Pierre-Hubert-Christophe Siret

Résumé

Pierre-Hubert-Christophe Siret Discours pour la profession de deux religieuses… (1817)

Là, on dispute non des dignités, mais de la charité; non à qui sera le plus grand, mais le plus pieux. Là, placées au milieu d'une société édifiante de jeunes vierges, on ne connoît d'autre affaire que celle du salut, d'autre alliance que celle de Jésus-Christ, d'autres richesses que la pauvreté, d'autre gloire que les opprobres de la croix, d'autres plaisirs que ceux de la bonne conscience, d'autre festin que celui de l'agneau, d'autre pompe que celle de nos autels, d'autres spectacles que ceux de la misère, de la souffrance et de la mort.
Source : Gallica

Pierre-Hubert-Christophe Siret Discours pour la profession de deux religieuses… (1817)

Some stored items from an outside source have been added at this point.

theorem keeps_charge {lv : Bool} {z0 s : State} (hk : Keeps lv z0 s) (p : Nat) (tier : Nat) (w : Nat) : KeepsO lv z0 (State.charge s p tier w) := by
  unfold State.charge
  repeat' (first
    | with_reducible assumption | with_reducible apply keepsO_intro | with_reducible apply keepsO_none | with_reducible apply keeps_modPart
    | dsimp only | split)

theorem keeps_turnAway {lv : Bool} {z0 s : State} (hk : Keeps lv z0 s) (d : Delivered) (st : Status) : Keeps lv z0 (State.turnAway s d st) := by
  unfold State.turnAway
  repeat' (first | with_reducible assumption | with_reducible apply keeps_refuseOpen)

theorem keeps_openReq {lv : Bool} {z0 s : State} (hk : Keeps lv z0 s) (d : Delivered) (weight : Nat) (writer : Nat) (e : Option AccessEntry) : Keeps
    lv z0 (State.openReq s d weight writer e).2 := by
  unfold State.openReq
  repeat' (first
    | with_reducible assumption | (show ∀ h : Journal, _ → _; exact fun _ => id) | with_reducible apply keeps_modJrn
    | with_reducible apply keeps_modStream)

theorem keeps_openDup {lv : Bool} {z0 s : State} (hk : Keeps lv z0 s) (d : Delivered) (writer : Nat) (e : JEntry) (tail : Bool) : Keeps lv z0
    (State.openDup s d writer e tail).2 := by
  unfold State.openDup
  repeat' (first | with_reducible assumption | (show ∀ h : Journal, _ → _; exact fun _ => id) | with_reducible apply keeps_modJrn)

theorem keeps_admitWork {lv : Bool} {z0 s : State} (hk : Keeps lv z0 s) (d : Delivered) (w : Want) : KeepsC lv z0 (State.admitWork s d w) := by
  unfold State.admitWork
  repeat' (first
    | with_reducible assumption | with_reducible apply keeps_ite | with_reducible apply keepsC_i_done | with_reducible apply keepsC_i_go
    | with_reducible apply keepsO_intro | with_reducible apply keeps_openReq | with_reducible apply keeps_deniedEvent
    | with_reducible apply keeps_refuse | with_reducible apply keeps_charge | with_reducible apply keeps_eventLimited
    | with_reducible apply keeps_turnAway | with_reducible apply keeps_modWriter | with_reducible apply keeps_event
    | with_reducible apply keeps_modPart | with_reducible apply keeps_modTabs | dsimp only | split | (apply keepsO_some; with_reducible assumption))

theorem keeps_present {lv : Bool} {z0 s : State} (hk : Keeps lv z0 s) (d : Delivered) (w : Want) : KeepsC lv z0 (State.present s d w) := by
  unfold State.present
  repeat' (first
    | with_reducible assumption | (show ∀ h : Journal, _ → _; exact fun _ => id) | with_reducible apply keepsC_i_done
    | with_reducible apply keepsC_i_dup | with_reducible apply keeps_count | with_reducible apply keeps_turnAway | with_reducible apply keeps_park
    | with_reducible apply keeps_event | with_reducible apply keeps_sendResponse | with_reducible apply keeps_admitWork
    | with_reducible apply keeps_modJrn | dsimp only | split)

theorem keeps_answerDup {lv : Bool} {z0 s : State} (hk : Keeps lv z0 s) (d : Delivered) (e : JEntry) (st : Status) (data : Bytes) (fmt : BitVec 3) :
    Keeps lv z0 (State.answerDup s d e st data fmt) := by
  unfold State.answerDup
  repeat' (first | with_reducible assumption | with_reducible apply keeps_sendResponse)

theorem keeps_answerAgain {lv : Bool} {z0 s : State} (hk : Keeps lv z0 s) (d : Delivered) (e : JEntry) (st : Status) (data : Bytes) (fmt : BitVec 3) :
    Keeps lv z0 (State.answerAgain s d e st data fmt) := by
  unfold State.answerAgain
  repeat' (first
    | with_reducible assumption | with_reducible apply keeps_ite | with_reducible apply keeps_missed | with_reducible apply keeps_answerDup)

/-! Islands -/

theorem keeps_refuseAll {lv : Bool} {z0 s : State} (hk : Keeps lv z0 s) (ids : List Nat) (st : Status) : Keeps lv z0 (State.refuseAll s ids st) := by
  unfold State.refuseAll
  repeat' (first | with_reducible assumption | with_reducible intro _ | with_reducible apply keeps_each | with_reducible apply keeps_refuse)

theorem keeps_cohDrop {lv : Bool} {z0 s : State} (hk : Keeps lv z0 s) (c : Nat) : Keeps lv z0 (State.cohDrop s c) := by
  unfold State.cohDrop
  repeat' (first | with_reducible assumption | (show ∀ h : MemSys, _ → _; exact fun _ => id) | with_reducible apply keeps_modMem)

theorem keeps_cohSweep {lv : Bool} {z0 s : State} (hk : Keeps lv z0 s) (c : Nat) : Keeps lv z0 (State.cohSweep s c) := by
  unfold State.cohSweep
  repeat' (first | with_reducible assumption | with_reducible apply keeps_cohDrop | with_reducible apply keeps_event)

theorem keeps_clusterStop {lv : Bool} {z0 s : State} (hk : Keeps lv z0 s) (c : Nat) (st : Status) : Keeps lv z0 (State.clusterStop s c st) := by
  unfold State.clusterStop
  repeat' (first
    | with_reducible assumption | (show ∀ h : Engines, _ → _; exact fun _ => id) | with_reducible intro _ | with_reducible apply keeps_each
    | with_reducible apply keeps_refuseAll | with_reducible apply keeps_modPart | with_reducible apply keeps_modEng)

theorem keeps_refuseArrived {lv : Bool} {z0 s : State} (hk : Keeps lv z0 s) (mine : Nat → Bool) : Keeps lv z0 (State.refuseArrived s mine) := by
  unfold State.refuseArrived
  repeat' (first
    | with_reducible assumption | with_reducible intro _ | with_reducible apply keeps_each | with_reducible apply keeps_modWarp
    | with_reducible apply keeps_refuseOpen)

theorem keeps_clusterLost {lv : Bool} {z0 s : State} (hk : Keeps lv z0 s) (c : Nat) : Keeps lv z0 (State.clusterLost s c) := by
  unfold State.clusterLost
  repeat' (first
    | with_reducible assumption | with_reducible apply keeps_clusterStop | with_reducible apply keeps_refuseArrived
    | with_reducible apply keeps_modCluster | with_reducible apply keeps_cohSweep | with_reducible apply keeps_event)

theorem keeps_islandEvent {lv : Bool} {z0 s : State} (hk : Keeps lv z0 s) (i : Island) (done : Bool) : Keeps lv z0 (State.islandEvent s i done) := by
  unfold State.islandEvent
  repeat' (first | with_reducible assumption | with_reducible apply keeps_event)

theorem keeps_freeze {lv : Bool} {z0 s : State} (hk : Keeps lv z0 s) (a : Nat) : Keeps lv z0 (State.freeze s a) := by
  unfold State.freeze
  repeat' (first | with_reducible assumption | with_reducible apply keeps_modArb)

theorem keeps_osierLost {lv : Bool} {z0 s : State} (hk : Keeps lv z0 s) (d : Nat) : Keeps lv z0 (State.osierLost s d) := by
  unfold State.osierLost
  repeat' (first
    | with_reducible assumption | with_reducible apply keeps_modWarp | with_reducible apply keeps_refuseArrived | dsimp only
    | (with_reducible apply keeps_raw))

theorem keeps_beginReset {lv : Bool} {z0 s : State} (hk : Keeps lv z0 s) (i : Island) : Keeps lv z0 (State.beginReset s i) := by
  unfold State.beginReset
  have h1 : Keeps lv z0 ((s.each (islandArbiters i) State.freeze).islandEvent i false) :=
    keeps_islandEvent (keeps_each hk _ _ (fun _ _ h => keeps_freeze h _)) i false
  generalize (s.each (islandArbiters i) State.freeze).islandEvent i false = s1 at h1 ⊢
  dsimp only
  split
  · exact h1
  · have h2 := keeps_each (keeps_modHoop h1 (fun h =>
      let l := mapIf (fun (r : IslandReset) => r.island == i) (fun (r : IslandReset) => { r with running := true, since := s1.now }) h.resets
      { h with resets := l }) (fun _ => id) (fun _ _ => rfl)) (islandClusters i) State.clusterLost (fun _ _ h => keeps_clusterLost h _)
    dsimp only at h2
    split
    · exact keeps_osierLost h2 _
    · exact h2

theorem keeps_askReset {lv : Bool} {z0 s : State} (hk : Keeps lv z0 s) (i : Island) : Keeps lv z0 (State.askReset s i) := by
  unfold State.askReset
  repeat' (first
    | with_reducible assumption | (show ∀ h : Hoop, _ → _; exact fun _ => id)
    | (show ∀ h : Hoop, _ = true → _; first | exact fun _ _ => rfl | exact fun _ e => absurd e (by decide)) | with_reducible apply keeps_ite
    | with_reducible apply keeps_islandInput | with_reducible apply keeps_modHoop | with_reducible apply keeps_beginReset)

theorem keeps_cohFault {lv : Bool} {z0 s : State} (hk : Keeps lv z0 s) (c : Nat) (line : Nat) : Keeps lv z0 (State.cohFault s c line) := by
  unfold State.cohFault
  repeat' (first
    | with_reducible assumption | with_reducible apply keeps_event | with_reducible apply keeps_healthInput | with_reducible apply keeps_askReset)

/-! Memory -/

theorem keeps_sendCopies {lv : Bool} {z0 s : State} (hk : Keeps lv z0 s) (owner : Owner) (o : Nat) (bs : Bytes) (tc : Nat) (p : Nat) (age : Nat)
    (budget : Nat) (resid : Nat) : Keeps lv z0 (State.sendCopies s owner o bs tc p age budget resid).2 := by
  unfold State.sendCopies
  repeat' (first
    | with_reducible assumption | with_reducible intro _ | with_reducible apply keeps_foldl_snd | with_reducible apply keeps_takeSeq
    | with_reducible apply keeps_originate | dsimp only | split)

theorem keeps_writeBack {lv : Bool} {z0 s : State} (hk : Keeps lv z0 s) (owner : Owner) (tc : Nat) (p : Nat) (age : Nat) (budget : Nat) (resid : Nat)
    (line : Nat) (b : Bytes) : Keeps lv z0 (State.writeBack s owner tc p age budget resid line b).2 := by
  unfold State.writeBack
  repeat' (first | with_reducible assumption | with_reducible apply keeps_memWrite | with_reducible apply keeps_sendCopies)

theorem keeps_setL2 {lv : Bool} {z0 s : State} (hk : Keeps lv z0 s) (c : Nat) (line : Nat) (st : L2State) (data : Option Bytes) : Keeps lv z0
    (State.setL2 s c line st data) := by
  unfold State.setL2
  repeat' (first | with_reducible assumption | (show ∀ h : MemSys, _ → _; exact fun _ => id) | with_reducible apply keeps_modMem)

theorem keeps_snoopCluster {lv : Bool} {z0 s : State} (hk : Keeps lv z0 s) (c : Nat) (line : Nat) (k : Snoop) : Keeps lv z0 (State.snoopCluster s c
    line k).2 := by
  unfold State.snoopCluster
  repeat' (first | with_reducible assumption | with_reducible apply keeps_cohFault | with_reducible apply keeps_setL2 | split)

theorem keeps_listAs {lv : Bool} {z0 s : State} (hk : Keeps lv z0 s) (line : Nat) (c : Nat) (how : Option Listed) : Keeps lv z0 (State.listAs s line c
    how) := by
  unfold State.listAs
  repeat' (first | with_reducible assumption | (show ∀ h : MemSys, _ → _; exact fun _ => id) | with_reducible apply keeps_modMem)

theorem keeps_snoopForRead {lv : Bool} {z0 s : State} (hk : Keeps lv z0 s) (line : Nat) : Keeps lv z0 (State.snoopForRead s line) := by
  unfold State.snoopForRead
  repeat' (first
    | with_reducible assumption | with_reducible apply keeps_ite | with_reducible apply keeps_snoopCluster | with_reducible apply keeps_writeBack
    | with_reducible apply keeps_listAs | dsimp only | split | (apply keeps_snd; with_reducible assumption))

theorem keeps_invalidate {lv : Bool} {z0 s : State} (hk : Keeps lv z0 s) (owner : Owner) (tc : Nat) (p : Nat) (age : Nat) (budget : Nat) (resid : Nat)
    (line : Nat) : Keeps lv z0 (State.invalidate s owner tc p age budget resid line).2 := by
  unfold State.invalidate
  repeat' (first
    | with_reducible assumption | with_reducible intro _ | with_reducible apply keeps_foldl_snd | with_reducible apply keeps_snoopCluster
    | with_reducible apply keeps_listAs | with_reducible apply keeps_writeBack | dsimp only | split | (apply keeps_snd; with_reducible assumption))

theorem keeps_snoopForWrite {lv : Bool} {z0 s : State} (hk : Keeps lv z0 s) (line : Nat) : Keeps lv z0 (State.snoopForWrite s line) := by
  unfold State.snoopForWrite
  repeat' (first | with_reducible assumption | with_reducible apply keeps_invalidate)

theorem keeps_nearRead {lv : Bool} {z0 s : State} (hk : Keeps lv z0 s) (o : Nat) (n : Nat) : Keeps lv z0 (State.nearRead s o n).2 := by
  unfold State.nearRead
  repeat' (first
    | with_reducible assumption | with_reducible intro _ | with_reducible apply keeps_each | with_reducible apply keeps_snoopForRead)

theorem keeps_taint {lv : Bool} {z0 s : State} (hk : Keeps lv z0 s) (o : Nat) (n : Nat) : Keeps lv z0 (State.taint s o n) := by
  unfold State.taint
  repeat' (first | with_reducible assumption | (show ∀ h : Engines, _ → _; exact fun _ => id) | with_reducible apply keeps_modEng)

theorem keeps_nearWrite {lv : Bool} {z0 s : State} (hk : Keeps lv z0 s) (o : Nat) (bs : Bytes) : Keeps lv z0 (State.nearWrite s o bs) := by
  unfold State.nearWrite
  repeat' (first
    | with_reducible assumption | with_reducible intro _ | with_reducible apply keeps_each | with_reducible apply keeps_snoopForWrite
    | with_reducible apply keeps_memWrite | with_reducible apply keeps_taint)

Vous obéirez enfin ; mais vous aurez la consolation ineffable de trouver dans l'obéissance la fin de ces affligeantes incertitudes toujours inséparables d'une volonté maîtresse d'elle-même. Vous n'aurez plus à craindre, comme dans le monde, une multitude d'ordres que dicte le caprice, une fluctuation perpétuelle entre le devoir, et la voix impérieuse de ces hommes qui souvent ne cherchent qu'à désoler la patience de ceux qui leur sont soumis. Si l'obéissance, dit S. Jean-Climaque, est une mort volontaire et le tombeau de la volonté , vous saurez qu'il est plus glorieux d'obéir.
Source : Gallica

Pierre-Hubert-Christophe Siret Discours pour la profession de deux religieuses… (1817)

Toujours heureuse dans ces combats, toujours constante dans sa vocation, toujours fidèle à ses obligations, elle trouve dans ces exercices toute sa félicité; et c'est Dieu, et Dieu seul, qui lui rend au centuple, même dès cette vie, tout ce qu'elle a offert en sacrifice pour suivre Jésus-Christ. C'est Dieu, et Dieu seul, qui récompense si généreusement celle qu'il a conduite lui-même dans sa maison pour la lui montrer comme la porte du ciel.